Dataset entries:
= = = = = = =

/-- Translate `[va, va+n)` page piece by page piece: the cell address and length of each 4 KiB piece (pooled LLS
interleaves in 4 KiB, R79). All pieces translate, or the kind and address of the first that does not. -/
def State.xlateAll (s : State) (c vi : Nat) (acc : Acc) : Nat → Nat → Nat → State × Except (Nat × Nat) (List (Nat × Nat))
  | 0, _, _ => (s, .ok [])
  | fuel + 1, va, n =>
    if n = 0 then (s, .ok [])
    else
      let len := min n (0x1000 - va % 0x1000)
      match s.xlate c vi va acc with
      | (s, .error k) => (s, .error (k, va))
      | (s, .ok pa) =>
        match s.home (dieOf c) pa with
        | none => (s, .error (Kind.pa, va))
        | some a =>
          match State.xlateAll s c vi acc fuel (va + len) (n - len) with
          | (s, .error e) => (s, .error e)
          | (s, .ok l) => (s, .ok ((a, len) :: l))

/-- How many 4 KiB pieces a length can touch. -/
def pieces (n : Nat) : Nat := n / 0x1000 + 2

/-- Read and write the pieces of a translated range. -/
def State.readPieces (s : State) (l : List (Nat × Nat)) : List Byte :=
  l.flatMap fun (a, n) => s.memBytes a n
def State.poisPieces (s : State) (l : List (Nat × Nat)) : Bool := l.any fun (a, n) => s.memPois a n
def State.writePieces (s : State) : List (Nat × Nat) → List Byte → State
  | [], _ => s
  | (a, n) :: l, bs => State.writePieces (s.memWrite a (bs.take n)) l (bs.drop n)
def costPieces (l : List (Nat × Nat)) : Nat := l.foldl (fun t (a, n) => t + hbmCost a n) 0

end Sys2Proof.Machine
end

= = = = = = =

◆ TASK DIRECTIONS
The answer should be an exact copy of the lines from the first line of the data through the line with "let len := min n (0x1000 - va % 0x1000)" and should contain nothing else.

◆ SOLUTION FOR THIS PROBLEM
/-- Translate `[va, va+n)` page piece by page piece: the cell address and length of each 4 KiB piece (pooled LLS
interleaves in 4 KiB, R79). All pieces translate, or the kind and address of the first that does not. -/
def State.xlateAll (s : State) (c vi : Nat) (acc : Acc) : Nat → Nat → Nat → State × Except (Nat × Nat) (List (Nat × Nat))
  | 0, _, _ => (s, .ok [])
  | fuel + 1, va, n =>
    if n = 0 then (s, .ok [])
    else
      let len := min n (0x1000 - va % 0x1000)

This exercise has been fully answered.